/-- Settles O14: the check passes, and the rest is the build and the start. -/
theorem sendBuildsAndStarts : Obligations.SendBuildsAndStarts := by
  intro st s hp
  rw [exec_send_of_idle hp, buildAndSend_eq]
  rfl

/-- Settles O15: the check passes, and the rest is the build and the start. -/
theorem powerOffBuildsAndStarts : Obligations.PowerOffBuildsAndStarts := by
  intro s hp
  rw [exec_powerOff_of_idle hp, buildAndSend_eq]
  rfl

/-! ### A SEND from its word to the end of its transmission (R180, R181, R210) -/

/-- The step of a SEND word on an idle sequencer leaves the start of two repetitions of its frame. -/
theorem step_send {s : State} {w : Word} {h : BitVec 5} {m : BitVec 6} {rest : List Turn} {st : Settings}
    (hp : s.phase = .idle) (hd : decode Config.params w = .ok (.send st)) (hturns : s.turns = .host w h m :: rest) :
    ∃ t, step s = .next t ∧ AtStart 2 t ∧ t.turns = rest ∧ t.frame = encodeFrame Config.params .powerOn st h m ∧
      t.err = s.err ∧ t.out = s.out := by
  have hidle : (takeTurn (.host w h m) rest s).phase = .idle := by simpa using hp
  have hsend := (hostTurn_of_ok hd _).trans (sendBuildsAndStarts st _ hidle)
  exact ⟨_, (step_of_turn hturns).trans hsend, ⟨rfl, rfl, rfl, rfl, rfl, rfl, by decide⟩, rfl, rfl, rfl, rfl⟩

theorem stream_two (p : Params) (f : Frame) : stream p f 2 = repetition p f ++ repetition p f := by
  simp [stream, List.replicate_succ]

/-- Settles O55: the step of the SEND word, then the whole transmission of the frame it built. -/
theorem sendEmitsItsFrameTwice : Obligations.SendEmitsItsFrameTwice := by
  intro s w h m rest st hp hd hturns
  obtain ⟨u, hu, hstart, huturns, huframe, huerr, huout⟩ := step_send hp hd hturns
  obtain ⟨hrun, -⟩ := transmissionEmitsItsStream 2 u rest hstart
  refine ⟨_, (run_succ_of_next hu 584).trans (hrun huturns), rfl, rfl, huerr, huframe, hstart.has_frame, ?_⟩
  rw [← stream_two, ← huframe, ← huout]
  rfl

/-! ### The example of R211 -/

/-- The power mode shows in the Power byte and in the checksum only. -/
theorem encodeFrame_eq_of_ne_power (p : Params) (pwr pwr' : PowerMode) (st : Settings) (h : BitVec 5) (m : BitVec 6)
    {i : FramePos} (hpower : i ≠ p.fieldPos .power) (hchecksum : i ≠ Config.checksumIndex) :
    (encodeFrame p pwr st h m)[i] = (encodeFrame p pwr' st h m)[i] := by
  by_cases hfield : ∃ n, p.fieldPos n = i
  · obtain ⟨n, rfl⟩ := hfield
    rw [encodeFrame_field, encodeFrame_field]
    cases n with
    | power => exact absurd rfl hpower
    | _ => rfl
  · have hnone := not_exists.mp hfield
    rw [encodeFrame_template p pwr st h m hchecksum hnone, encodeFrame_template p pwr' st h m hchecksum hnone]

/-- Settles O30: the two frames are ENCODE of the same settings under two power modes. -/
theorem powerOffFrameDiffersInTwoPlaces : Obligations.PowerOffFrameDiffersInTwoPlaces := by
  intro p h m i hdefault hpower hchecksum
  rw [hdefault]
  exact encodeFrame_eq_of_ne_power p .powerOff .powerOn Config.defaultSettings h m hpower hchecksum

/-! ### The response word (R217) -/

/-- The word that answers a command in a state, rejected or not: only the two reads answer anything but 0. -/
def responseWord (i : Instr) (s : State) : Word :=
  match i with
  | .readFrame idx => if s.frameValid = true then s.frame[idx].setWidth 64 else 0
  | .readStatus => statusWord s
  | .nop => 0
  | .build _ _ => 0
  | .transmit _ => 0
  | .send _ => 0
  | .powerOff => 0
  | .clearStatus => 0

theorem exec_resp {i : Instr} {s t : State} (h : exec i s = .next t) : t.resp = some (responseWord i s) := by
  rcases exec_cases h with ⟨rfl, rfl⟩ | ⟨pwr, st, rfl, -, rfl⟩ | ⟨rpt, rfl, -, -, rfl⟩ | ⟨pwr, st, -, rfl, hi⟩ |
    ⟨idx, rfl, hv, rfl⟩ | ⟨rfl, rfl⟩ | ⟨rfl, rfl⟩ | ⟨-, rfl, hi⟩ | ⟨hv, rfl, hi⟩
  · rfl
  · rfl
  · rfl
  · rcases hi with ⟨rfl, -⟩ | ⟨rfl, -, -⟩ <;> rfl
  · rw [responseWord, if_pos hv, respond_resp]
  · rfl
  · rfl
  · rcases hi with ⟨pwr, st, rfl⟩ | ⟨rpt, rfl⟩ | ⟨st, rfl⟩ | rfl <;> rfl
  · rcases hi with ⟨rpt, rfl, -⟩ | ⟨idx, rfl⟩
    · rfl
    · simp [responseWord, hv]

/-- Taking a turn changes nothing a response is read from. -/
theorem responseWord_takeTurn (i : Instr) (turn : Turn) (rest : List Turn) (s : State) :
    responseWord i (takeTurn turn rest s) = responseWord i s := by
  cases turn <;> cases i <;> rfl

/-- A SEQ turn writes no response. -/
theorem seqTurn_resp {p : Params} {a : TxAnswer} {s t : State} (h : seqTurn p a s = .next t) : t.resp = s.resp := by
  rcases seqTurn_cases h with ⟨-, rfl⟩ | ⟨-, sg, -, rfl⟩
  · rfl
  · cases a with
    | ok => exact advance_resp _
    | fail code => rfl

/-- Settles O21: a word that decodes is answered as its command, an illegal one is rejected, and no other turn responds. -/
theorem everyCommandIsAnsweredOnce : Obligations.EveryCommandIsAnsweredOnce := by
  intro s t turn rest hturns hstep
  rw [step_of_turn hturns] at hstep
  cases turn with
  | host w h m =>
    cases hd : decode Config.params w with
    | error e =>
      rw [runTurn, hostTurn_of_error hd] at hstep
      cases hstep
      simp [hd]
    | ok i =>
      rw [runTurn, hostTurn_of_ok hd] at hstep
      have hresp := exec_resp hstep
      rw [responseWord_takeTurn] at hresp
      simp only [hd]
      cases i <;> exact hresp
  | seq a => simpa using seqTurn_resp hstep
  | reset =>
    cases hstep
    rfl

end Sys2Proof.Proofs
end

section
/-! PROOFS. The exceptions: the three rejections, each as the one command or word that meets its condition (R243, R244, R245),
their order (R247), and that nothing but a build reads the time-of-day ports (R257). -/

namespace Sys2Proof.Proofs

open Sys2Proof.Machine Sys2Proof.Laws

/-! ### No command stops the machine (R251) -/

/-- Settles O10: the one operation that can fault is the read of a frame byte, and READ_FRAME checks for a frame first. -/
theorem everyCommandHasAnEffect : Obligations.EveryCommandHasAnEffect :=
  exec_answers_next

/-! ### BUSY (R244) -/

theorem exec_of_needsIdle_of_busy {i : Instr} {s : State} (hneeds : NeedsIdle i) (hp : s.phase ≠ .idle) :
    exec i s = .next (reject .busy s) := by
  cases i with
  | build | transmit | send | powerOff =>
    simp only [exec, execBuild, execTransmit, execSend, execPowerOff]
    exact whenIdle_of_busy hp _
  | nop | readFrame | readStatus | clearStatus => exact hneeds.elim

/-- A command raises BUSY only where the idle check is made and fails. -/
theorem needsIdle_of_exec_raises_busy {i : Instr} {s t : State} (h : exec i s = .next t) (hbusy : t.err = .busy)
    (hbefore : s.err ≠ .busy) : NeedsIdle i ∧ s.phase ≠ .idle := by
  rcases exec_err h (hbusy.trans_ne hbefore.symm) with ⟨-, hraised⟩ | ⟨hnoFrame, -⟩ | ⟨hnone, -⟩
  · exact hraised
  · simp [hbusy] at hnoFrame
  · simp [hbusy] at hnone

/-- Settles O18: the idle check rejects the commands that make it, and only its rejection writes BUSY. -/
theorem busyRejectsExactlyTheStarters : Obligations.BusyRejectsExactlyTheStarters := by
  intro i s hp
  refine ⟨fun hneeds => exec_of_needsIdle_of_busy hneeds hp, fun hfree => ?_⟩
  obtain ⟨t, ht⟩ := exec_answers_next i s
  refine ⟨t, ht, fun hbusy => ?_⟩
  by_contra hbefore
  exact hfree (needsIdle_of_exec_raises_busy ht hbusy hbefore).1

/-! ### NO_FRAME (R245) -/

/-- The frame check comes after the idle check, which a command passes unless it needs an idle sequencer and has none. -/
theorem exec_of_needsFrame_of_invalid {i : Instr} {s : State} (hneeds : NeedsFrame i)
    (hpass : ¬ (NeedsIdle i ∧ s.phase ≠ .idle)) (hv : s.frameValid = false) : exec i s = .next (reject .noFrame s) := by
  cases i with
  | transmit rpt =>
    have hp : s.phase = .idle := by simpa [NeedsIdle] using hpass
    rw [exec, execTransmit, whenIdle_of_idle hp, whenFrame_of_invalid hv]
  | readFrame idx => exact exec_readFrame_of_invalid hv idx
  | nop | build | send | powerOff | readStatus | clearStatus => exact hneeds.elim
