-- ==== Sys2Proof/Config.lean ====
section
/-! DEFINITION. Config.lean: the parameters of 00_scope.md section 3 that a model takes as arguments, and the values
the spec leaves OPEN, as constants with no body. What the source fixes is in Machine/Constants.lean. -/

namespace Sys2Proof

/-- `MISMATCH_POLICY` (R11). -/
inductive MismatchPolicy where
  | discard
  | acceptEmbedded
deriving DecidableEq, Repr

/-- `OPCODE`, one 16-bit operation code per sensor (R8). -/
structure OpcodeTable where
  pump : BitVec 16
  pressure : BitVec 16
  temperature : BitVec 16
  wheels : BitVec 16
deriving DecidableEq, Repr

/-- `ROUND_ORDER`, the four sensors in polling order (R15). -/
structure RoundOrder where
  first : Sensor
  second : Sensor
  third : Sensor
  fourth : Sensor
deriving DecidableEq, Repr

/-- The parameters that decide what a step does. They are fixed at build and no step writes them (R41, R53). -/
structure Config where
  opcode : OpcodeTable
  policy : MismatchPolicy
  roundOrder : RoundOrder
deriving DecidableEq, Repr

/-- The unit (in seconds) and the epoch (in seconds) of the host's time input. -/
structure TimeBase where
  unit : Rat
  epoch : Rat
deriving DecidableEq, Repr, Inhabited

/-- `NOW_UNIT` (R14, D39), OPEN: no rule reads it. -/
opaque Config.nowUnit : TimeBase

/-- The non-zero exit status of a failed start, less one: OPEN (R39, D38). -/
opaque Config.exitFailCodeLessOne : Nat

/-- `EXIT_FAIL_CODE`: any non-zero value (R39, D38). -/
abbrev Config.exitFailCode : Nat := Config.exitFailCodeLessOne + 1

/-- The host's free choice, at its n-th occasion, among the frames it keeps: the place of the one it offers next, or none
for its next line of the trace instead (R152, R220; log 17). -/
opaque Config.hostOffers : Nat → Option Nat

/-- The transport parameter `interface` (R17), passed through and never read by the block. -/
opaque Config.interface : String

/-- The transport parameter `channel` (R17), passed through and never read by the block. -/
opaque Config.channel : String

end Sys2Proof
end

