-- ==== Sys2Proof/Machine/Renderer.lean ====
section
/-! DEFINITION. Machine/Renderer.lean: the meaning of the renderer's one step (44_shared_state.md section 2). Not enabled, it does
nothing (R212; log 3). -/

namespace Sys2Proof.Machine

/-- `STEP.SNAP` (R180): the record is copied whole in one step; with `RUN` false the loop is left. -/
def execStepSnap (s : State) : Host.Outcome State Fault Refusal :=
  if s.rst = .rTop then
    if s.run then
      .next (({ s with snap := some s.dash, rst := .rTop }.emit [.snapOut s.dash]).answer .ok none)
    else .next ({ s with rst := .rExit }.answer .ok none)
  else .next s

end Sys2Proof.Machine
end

- [Task goal]:
Repeat exactly the lines of the data from the first one through the line with "simp [stream, List.replicate_succ]", both of them included.

- [Response below]:
/-- Settles O14: the check passes, and the rest is the build and the start. -/
theorem sendBuildsAndStarts : Obligations.SendBuildsAndStarts := by
  intro st s hp
  rw [exec_send_of_idle hp, buildAndSend_eq]
  rfl

/-- Settles O15: the check passes, and the rest is the build and the start. -/
theorem powerOffBuildsAndStarts : Obligations.PowerOffBuildsAndStarts := by
  intro s hp
  rw [exec_powerOff_of_idle hp, buildAndSend_eq]
  rfl

/-! ### A SEND from its word to the end of its transmission (R180, R181, R210) -/

/-- The step of a SEND word on an idle sequencer leaves the start of two repetitions of its frame. -/
theorem step_send {s : State} {w : Word} {h : BitVec 5} {m : BitVec 6} {rest : List Turn} {st : Settings}
    (hp : s.phase = .idle) (hd : decode Config.params w = .ok (.send st)) (hturns : s.turns = .host w h m :: rest) :
    ∃ t, step s = .next t ∧ AtStart 2 t ∧ t.turns = rest ∧ t.frame = encodeFrame Config.params .powerOn st h m ∧
      t.err = s.err ∧ t.out = s.out := by
  have hidle : (takeTurn (.host w h m) rest s).phase = .idle := by simpa using hp
  have hsend := (hostTurn_of_ok hd _).trans (sendBuildsAndStarts st _ hidle)
  exact ⟨_, (step_of_turn hturns).trans hsend, ⟨rfl, rfl, rfl, rfl, rfl, rfl, by decide⟩, rfl, rfl, rfl, rfl⟩

theorem stream_two (p : Params) (f : Frame) : stream p f 2 = repetition p f ++ repetition p f := by
  simp [stream, List.replicate_succ]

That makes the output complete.